As the county gradually started to reopen in mid-May, several Cook County residents still argued that welcoming visitors was akin to inviting in the virus. In early June, the county sheriff's office believes someone cut down a tree to block tourists from traveling up Hwy. 61. Two days later, Cook County's first COVID-19 case was recorded.
"We knew early on we weren't going to be able to shut down our main economic engine," Grinager said.
"In theory," Farchmin added, "we just needed to keep the tourists from infecting the locals."
The success story
Come end of September, it appeared Cook County managed to do just that, finishing the month with seven total COVID-19 cases among residents. Officials said there was no evidence that any tourist passed the virus to a local throughout the summer, when thousands made road trips to explore the region's woods, trails and lakes.
The low case numbers may be partly because of good timing.

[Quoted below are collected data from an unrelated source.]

/-- R219, kind 0: the sections. -/
def statsSections (c : FrameConf) (st : List (Int × Nat)) (img : List (List (List Int))) : List Nat :=
  let m := c.measB
  let chs := (List.range (measChans m)).map (measCh m)
  let cols := (List.range (measCols m)).flatMap (fun k =>
    let ps := chs.map (fun ch => profileCol c ch img (measFirst m + k))
    leBytes 4 (colWeight (ps.map Prod.fst)) ++ ps.flatMap (fun p => leBytes 4 (fieldOpen 219 32 p.2)))
  let hist := chs.flatMap (fun ch => (histogram ch img).flatMap (leBytes 4))
  let marks := (List.range (measRegs m)).flatMap (fun r =>
    let k := markOf c st img r
    [r, if k.found then 1 else 0, 0, 0] ++ leBytes 4 k.x ++ leBytesI 8 k.pt ++ leBytes 4 k.area ++ [0, 0, 0, 0])
  cols ++ hist ++ marks

/-- R204: the record of a dropped frame, without statistics. -/
def droppedRecord (f : Frame) : List Nat :=
  withCheck (recordHead f (putBit (setBit f.flags 6) 9 (f.conf.kind == 1)) 0 0 0 0)

/-- R219: the record of a processed frame of the raw lines, and for a flicker frame the amplitudes. -/
def Frame.record (f : Frame) (raw : List (List Nat)) (thresh : Nat) : List Nat × Option (List Nat) :=
  let c := f.conf
  let img := outImage c raw
  let st := outStamps c f.stamps
  if c.kind = 1 then
    let a := flickerOf c st img
    let flags := putBit (putBit (setBit f.flags 9) 7 (a.1.any (fun x => decide (thresh ≤ x)))) 8 f.spanShort
    (withCheck (recordHead f flags 0 0 0 0 ++ a.1.flatMap (leBytes 2) ++ leBytes 2 a.2), some a.1)
  else
    let m := c.measB
    (withCheck (recordHead f f.flags (measFirst m) (measCols m) (measChans m) (measRegs m) ++
      statsSections c st img), none)

/-- R215: a parameter set. -/
def psetOf (l : List Nat) : PSet :=
  { id := fieldAt l 4 2,
    black := (List.range 4).map (fun i => fieldAt l (16 + 2 * i) 2),
    wb := (List.range 3).map (fun i => fieldAt l (24 + 2 * i) 2),
    ccm := (List.range 9).map (fun i => fieldAtI l (32 + 2 * i) 2),
    cci := (List.range (fieldAt l 3 1)).map (fun j =>
      (fieldAt l (52 + 8 * j) 2, fieldAt l (54 + 8 * j) 1, fieldAt l (56 + 8 * j) 4)) }

/-- R215: the check of a parameter set written to PSET. -/
def psetVerify (l : List Nat) : Status :=
  let n := fieldAt l 3 1
  if l.length < 56 then .length
  else if l.length ≠ 56 + 8 * n then .length
  else if crc32c (l.take (52 + 8 * n)) ≠ fieldAt l (52 + 8 * n) 4 then .check
  else if fieldAt l 6 2 ≠ 0 ∨ fieldAt l 12 4 ≠ 0 ∨ fieldAt l 30 2 ≠ 0 ∨ fieldAt l 50 2 ≠ 0 ∨
      ((List.range n).any (fun j => fieldAt l (55 + 8 * j) 1 != 0)) = true then .reserved
  else if bytesAt l 0 3 ≠ [0x51, 0x57, 1] ∨ 16 < n ∨ fieldAt l 4 2 = 0 ∨
      ((List.range 4).any (fun i => decide (4095 < fieldAt l (16 + 2 * i) 2))) = true ∨
      ((List.range n).any (fun j => !([1, 2, 4].contains (fieldAt l (54 + 8 * j) 1)))) = true then .range
  else .ok

/-- R210: a FLAT_FIELD for a context of the width. -/
def flatVerify (width : Nat) (l : List Nat) : Status :=
  if l.length ≠ 2 * width + 4 then .length
  else if crc32c (l.take (2 * width)) ≠ fieldAt l (2 * width) 4 then .check else .ok

/-- R211: a TONE table. -/
def winToneVerify (l : List Nat) : Status :=
  if l.length ≠ 24580 then .length
  else if crc32c (l.take 24576) ≠ fieldAt l 24576 4 then .check
  else if (List.range 12288).any (fun i => decide (4096 ≤ fieldAt l (2 * i) 2)) then .reserved else .ok

/-- R212: a MAP_TABLE for n output pixels. -/
def mapTableVerify (n : Nat) (l : List Nat) : Status :=
  if l.length ≠ 4 * n + 4 then .length
  else if crc32c (l.take (4 * n)) ≠ fieldAt l (4 * n) 4 then .check
  else if (List.range n).any (fun i => field (fieldAt l (4 * i) 4) 30 28 != 0) then .reserved else .ok

/-- R213: a MEAS_CONFIG. -/
def measVerify (l : List Nat) : Status :=
  let nc := measChans l
  let nr := measRegs l
  let chs := List.range 8
  let regs := List.range 16
  if l.length ≠ 396 then .length
  else if crc32c (l.take 392) ≠ fieldAt l 392 4 then .check
  else if chs.any (fun i => fieldAt l (9 + 16 * i) 3 != 0) || regs.any (fun r => fieldAt l (148 + 16 * r) 4 != 0)
    then .reserved
  else if 8 < nc ∨ 16 < nr ∨ 8192 < measCols l ∨
      (chs.any (fun i => decide (nc ≤ i) && (bytesAt l (8 + 16 * i) 16).any (fun b => b != 0))) = true ∨
      (regs.any (fun r => decide (nr ≤ r) && (bytesAt l (136 + 16 * r) 16).any (fun b => b != 0))) = true ∨
      (chs.any (fun i => decide (i < nc ∧ 15 < (measCh l i).plane))) = true ∨
      (regs.any (fun r => decide (r < nr ∧ (nc ≤ (measReg l r).chan ∨ 1 < fieldAt l (145 + 16 * r) 1)))) = true
    then .range
  else .ok

end Sys2Proof.Machine
end

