-- ==== Sys2Proof/Machine/PantryOps.lean ====
section
/-! DEFINITION. The Pantry: the address map, transactions with their write queues, row disturbance and ECC, panic,
refresh, scrub, training and self-refresh (R330 … R348). -/
namespace Sys2Proof.Machine

/-- R332: PANTRY_BYTES. -/
def pantryBytes (density ranks : Nat) (ecc : Bool) : Nat :=
  let n := pantryFitted density ranks
  if ecc then n / 16 * 15 else n

/-- R330: the supported configurations. -/
def pantryConfOk (density ranks : Nat) : Bool :=
  (density == 8 && (ranks == 1 || ranks == 2)) || (density == 16 && (ranks == 1 || ranks == 2)) ||
    (density == 32 && ranks == 1)

/-! ### Bandwidth -/

/-- The counters of the second that `now` lies in. -/
def PCh.roll (x : PCh) (now : Nat) : PCh :=
  let s := now / 400000000
  if s = x.sec then x
  else if s = x.sec + 1 then { x with sec := s, rdLast := x.rd, wrLast := x.wr, rd := 0, wr := 0 }
  else { x with sec := s, rdLast := 0, wrLast := 0, rd := 0, wr := 0 }

/-- BW_READ_MBPS and BW_WRITE_MBPS of channel c. -/
def Device.bwRead (d : Device) (c : Nat) : Nat := ((d.pch c).roll d.now).rdLast / 1000000
def Device.bwWrite (d : Device) (c : Nat) : Nat := ((d.pch c).roll d.now).wrLast / 1000000

/-! ### Row disturbance (R341, R342) -/

/-- R341: the entry of lowest count, the first of equals. -/
def lowestRow : List (Nat × Nat) → Option (Nat × Nat)
  | [] => none
  | e :: es =>
    match lowestRow es with
    | none => some e
    | some f => if e.2 ≤ f.2 then some e else some f

/-- R341: one activate of a row in a bank's table: the table and the count of the row. -/
def rhCount (t : List (Nat × Nat)) (r : Nat) : List (Nat × Nat) × Nat :=
  match assoc t r with
  | some n => (assocSet t r (n + 1), n + 1)
  | none =>
    if t.length < 16 then (t ++ [(r, 1)], 1)
    else
      match lowestRow t with
      | some (q, m) => (t.map (fun e => if e.1 = q then (r, m + 1) else e), m + 1)
      | none => (t, 0)

/-- R341: the rows that a neighbour refresh of row r covers, those that exist. -/
def Device.rhRows (d : Device) (r : Nat) : List Nat :=
  let n := d.regN Reg.RH_RADIUS
  ((List.range (2 * n + 1)).map (fun i => r + i)).filterMap (fun q =>
    if n ≤ q ∧ q ≠ r + n ∧ q - n < 2 ^ d.rowBits then some (q - n) else none)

Minnesota's recent surge in COVID-19 cases occurred during the North Shore's offseason. Cook County also lacks large facilities like prisons or meatpacking plants that have seen outbreaks in other parts of the state, and its sole care facility has not produced a positive test.
But health officials also credit their local contact tracing efforts, recalling a handful of instances in which they significantly reduced the risk of exposure to the virus because of the speed at which they were able to identify connections. The local tracers, a team of trained part-time workers and volunteers staffed seven days a week, use their knowledge of the community to build trust and avoid delays that may occur in the statewide system.
"It's been a pretty big ontaking," said Grinager, who asked the state for special permission to start handling contact tracing in-house at the end of the summer. "I think there definitely is a strength in knowing who the other players are in the community."
Retailers, restaurants and hotels worked to help curb the virus' spread, too. Drury Lane Books installed a pickup window for customers who did not want to venture inside. Hungry Hippie Tacos served only takeout all summer. The Shoreline Inn often let rooms air out for a night between guests.
Several Cook County businesses had banner years in 2020, and others said they might have if they weren't missing the international summer workers who could not enter the country because of pandemic restrictions.
Now they have high hopes for a boom in winter business. Some outfitters have sold out of snowshoes and cross-country skis. Abby Tofte, who owns the Big Lake gift shop, said she is buying inventory for January and February for the first time.
After the chaotic summer, Tofte feels comfortable that her COVID-19 protocols — which include large red and green light bulbs her electrician husband rigged near the entry to reflect the small store's capacity — will hold up in the colder months.
"Whatever we've been doing, it works," she said.
But Farchmin is leery winter tourism has the potential to be "a powder keg" for a COVID-19 outbreak. Cook County's North Shore Health Hospital has for weeks been unable to transfer patients to Duluth for special care, such as treatment for a broken bone or heart attack.
"My biggest job right now is to be a wet blanket. If people are wanting to come up here this winter, I say bring a lot of warm clothes," Farchmin said. "Because we don't want you inside."